* TASK INSTRUCTIONS:
Which lines of the entries below contain the string "flood"? Copy each one.

(Saved data entries)
::::

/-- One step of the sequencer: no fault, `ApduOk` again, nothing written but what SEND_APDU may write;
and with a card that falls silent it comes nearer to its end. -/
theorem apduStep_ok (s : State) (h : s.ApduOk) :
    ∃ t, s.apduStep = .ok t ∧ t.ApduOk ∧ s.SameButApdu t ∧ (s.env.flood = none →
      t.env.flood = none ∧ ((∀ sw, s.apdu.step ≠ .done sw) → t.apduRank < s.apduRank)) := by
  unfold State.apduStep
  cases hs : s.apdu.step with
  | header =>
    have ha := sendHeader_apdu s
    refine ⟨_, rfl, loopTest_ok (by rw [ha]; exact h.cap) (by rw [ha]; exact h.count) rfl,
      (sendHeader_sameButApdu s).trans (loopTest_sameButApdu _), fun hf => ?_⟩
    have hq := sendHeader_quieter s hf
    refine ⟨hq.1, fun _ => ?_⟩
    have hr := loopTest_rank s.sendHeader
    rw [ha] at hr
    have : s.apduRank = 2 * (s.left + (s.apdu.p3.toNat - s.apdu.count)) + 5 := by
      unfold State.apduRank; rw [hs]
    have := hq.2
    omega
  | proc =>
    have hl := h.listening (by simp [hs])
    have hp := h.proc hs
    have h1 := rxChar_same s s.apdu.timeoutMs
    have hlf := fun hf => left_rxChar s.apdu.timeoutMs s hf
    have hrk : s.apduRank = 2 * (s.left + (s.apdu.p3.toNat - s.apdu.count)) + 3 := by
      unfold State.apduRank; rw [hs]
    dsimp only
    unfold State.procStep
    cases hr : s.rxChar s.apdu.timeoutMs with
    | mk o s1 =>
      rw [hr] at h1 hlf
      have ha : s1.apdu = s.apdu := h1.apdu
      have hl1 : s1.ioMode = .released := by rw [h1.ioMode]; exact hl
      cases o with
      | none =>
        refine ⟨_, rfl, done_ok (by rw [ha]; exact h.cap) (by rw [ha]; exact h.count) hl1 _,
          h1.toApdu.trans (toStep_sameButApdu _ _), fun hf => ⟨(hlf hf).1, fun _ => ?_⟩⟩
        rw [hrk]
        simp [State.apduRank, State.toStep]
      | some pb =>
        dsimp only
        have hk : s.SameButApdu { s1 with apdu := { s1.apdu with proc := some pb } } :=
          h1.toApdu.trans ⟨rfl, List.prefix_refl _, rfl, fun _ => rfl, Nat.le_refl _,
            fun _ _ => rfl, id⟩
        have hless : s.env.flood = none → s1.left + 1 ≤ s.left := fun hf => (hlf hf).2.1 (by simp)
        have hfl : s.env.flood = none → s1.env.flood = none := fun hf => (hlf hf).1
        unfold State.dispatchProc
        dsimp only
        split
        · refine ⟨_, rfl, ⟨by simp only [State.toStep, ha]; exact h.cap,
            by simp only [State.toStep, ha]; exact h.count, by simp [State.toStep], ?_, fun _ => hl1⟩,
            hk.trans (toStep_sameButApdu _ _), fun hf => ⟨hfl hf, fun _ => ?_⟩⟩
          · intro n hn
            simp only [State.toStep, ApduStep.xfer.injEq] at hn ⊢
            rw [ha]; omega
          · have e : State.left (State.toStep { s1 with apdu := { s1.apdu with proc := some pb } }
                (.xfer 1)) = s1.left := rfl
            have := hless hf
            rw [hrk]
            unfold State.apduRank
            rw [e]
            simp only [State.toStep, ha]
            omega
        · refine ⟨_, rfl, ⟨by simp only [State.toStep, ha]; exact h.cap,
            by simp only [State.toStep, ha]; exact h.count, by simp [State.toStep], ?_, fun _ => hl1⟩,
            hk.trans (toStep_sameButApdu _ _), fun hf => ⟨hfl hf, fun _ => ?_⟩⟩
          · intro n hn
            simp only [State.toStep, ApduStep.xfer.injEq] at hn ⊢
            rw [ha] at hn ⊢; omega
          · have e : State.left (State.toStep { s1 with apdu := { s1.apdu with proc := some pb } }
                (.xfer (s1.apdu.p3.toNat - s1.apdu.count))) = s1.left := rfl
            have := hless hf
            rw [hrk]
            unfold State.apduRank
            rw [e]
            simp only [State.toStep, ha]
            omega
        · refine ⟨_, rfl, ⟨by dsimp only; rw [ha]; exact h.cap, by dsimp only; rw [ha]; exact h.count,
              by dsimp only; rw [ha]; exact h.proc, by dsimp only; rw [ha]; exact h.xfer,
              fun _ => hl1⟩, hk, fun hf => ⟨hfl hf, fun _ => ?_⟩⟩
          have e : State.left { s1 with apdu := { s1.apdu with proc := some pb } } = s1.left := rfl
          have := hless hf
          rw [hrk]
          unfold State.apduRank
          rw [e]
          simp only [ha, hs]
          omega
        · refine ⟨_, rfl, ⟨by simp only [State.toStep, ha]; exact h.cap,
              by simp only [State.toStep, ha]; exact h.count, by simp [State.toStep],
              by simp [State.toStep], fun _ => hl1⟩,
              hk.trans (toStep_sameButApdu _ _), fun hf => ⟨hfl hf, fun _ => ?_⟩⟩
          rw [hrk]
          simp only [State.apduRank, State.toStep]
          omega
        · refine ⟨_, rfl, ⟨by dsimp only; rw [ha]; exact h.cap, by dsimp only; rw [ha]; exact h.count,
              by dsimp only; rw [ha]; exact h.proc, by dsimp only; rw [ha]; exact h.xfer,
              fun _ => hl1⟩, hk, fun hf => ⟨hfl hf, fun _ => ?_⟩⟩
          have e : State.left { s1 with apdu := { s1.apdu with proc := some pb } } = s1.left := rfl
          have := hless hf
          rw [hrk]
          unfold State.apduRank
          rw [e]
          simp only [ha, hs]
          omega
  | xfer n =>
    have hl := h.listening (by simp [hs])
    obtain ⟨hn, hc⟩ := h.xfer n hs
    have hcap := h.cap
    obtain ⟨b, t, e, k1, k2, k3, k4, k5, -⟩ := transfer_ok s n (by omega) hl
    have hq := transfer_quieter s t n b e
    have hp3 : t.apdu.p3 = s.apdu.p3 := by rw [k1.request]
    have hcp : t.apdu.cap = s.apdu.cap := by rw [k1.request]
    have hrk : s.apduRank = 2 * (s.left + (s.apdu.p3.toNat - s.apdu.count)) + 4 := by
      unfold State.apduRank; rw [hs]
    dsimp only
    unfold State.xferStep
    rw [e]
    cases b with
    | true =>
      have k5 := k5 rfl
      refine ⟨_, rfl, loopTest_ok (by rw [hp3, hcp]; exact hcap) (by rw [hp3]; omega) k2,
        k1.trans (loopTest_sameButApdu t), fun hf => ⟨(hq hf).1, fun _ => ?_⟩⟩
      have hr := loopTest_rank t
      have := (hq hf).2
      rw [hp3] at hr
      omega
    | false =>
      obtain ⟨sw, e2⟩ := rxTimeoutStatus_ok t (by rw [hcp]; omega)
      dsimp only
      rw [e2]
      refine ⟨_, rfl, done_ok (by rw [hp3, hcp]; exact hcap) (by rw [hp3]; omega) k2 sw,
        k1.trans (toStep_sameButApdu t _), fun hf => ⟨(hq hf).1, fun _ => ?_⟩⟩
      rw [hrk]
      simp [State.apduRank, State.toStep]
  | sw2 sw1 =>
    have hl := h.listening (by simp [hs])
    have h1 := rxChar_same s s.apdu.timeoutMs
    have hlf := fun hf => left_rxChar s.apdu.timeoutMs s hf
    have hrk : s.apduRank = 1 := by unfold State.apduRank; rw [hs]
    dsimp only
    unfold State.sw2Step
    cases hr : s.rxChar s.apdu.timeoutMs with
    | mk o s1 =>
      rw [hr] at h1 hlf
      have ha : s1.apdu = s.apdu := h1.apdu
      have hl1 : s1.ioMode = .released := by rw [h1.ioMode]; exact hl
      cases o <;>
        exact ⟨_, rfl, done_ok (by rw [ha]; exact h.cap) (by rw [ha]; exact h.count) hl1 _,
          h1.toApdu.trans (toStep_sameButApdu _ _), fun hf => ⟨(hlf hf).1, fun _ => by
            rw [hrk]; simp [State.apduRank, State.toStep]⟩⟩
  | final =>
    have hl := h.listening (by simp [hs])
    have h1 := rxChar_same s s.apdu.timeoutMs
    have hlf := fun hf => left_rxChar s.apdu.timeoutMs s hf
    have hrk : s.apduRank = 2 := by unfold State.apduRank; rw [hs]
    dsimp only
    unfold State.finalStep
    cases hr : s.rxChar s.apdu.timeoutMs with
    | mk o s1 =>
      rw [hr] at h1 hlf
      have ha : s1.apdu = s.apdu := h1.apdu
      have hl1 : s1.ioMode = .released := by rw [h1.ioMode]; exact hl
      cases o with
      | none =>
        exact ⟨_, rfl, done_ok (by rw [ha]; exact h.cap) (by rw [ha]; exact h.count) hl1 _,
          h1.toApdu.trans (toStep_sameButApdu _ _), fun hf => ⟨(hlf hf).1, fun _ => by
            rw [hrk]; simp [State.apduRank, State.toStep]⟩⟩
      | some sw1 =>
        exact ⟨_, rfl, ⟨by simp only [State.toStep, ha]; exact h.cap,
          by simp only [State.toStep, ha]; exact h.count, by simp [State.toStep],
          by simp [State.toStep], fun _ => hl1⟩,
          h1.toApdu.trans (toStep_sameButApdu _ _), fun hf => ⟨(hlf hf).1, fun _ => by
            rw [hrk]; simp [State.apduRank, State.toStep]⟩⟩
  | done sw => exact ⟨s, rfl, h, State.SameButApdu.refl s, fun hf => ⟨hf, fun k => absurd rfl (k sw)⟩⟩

::::

* RESPONSE AREA:
    ∃ t, s.apduStep = .ok t ∧ t.ApduOk ∧ s.SameButApdu t ∧ (s.env.flood = none →
      t.env.flood = none ∧ ((∀ sw, s.apdu.step ≠ .done sw) → t.apduRank < s.apduRank)) := by
        have hless : s.env.flood = none → s1.left + 1 ≤ s.left := fun hf => (hlf hf).2.1 (by simp)
        have hfl : s.env.flood = none → s1.env.flood = none := fun hf => (hlf hf).1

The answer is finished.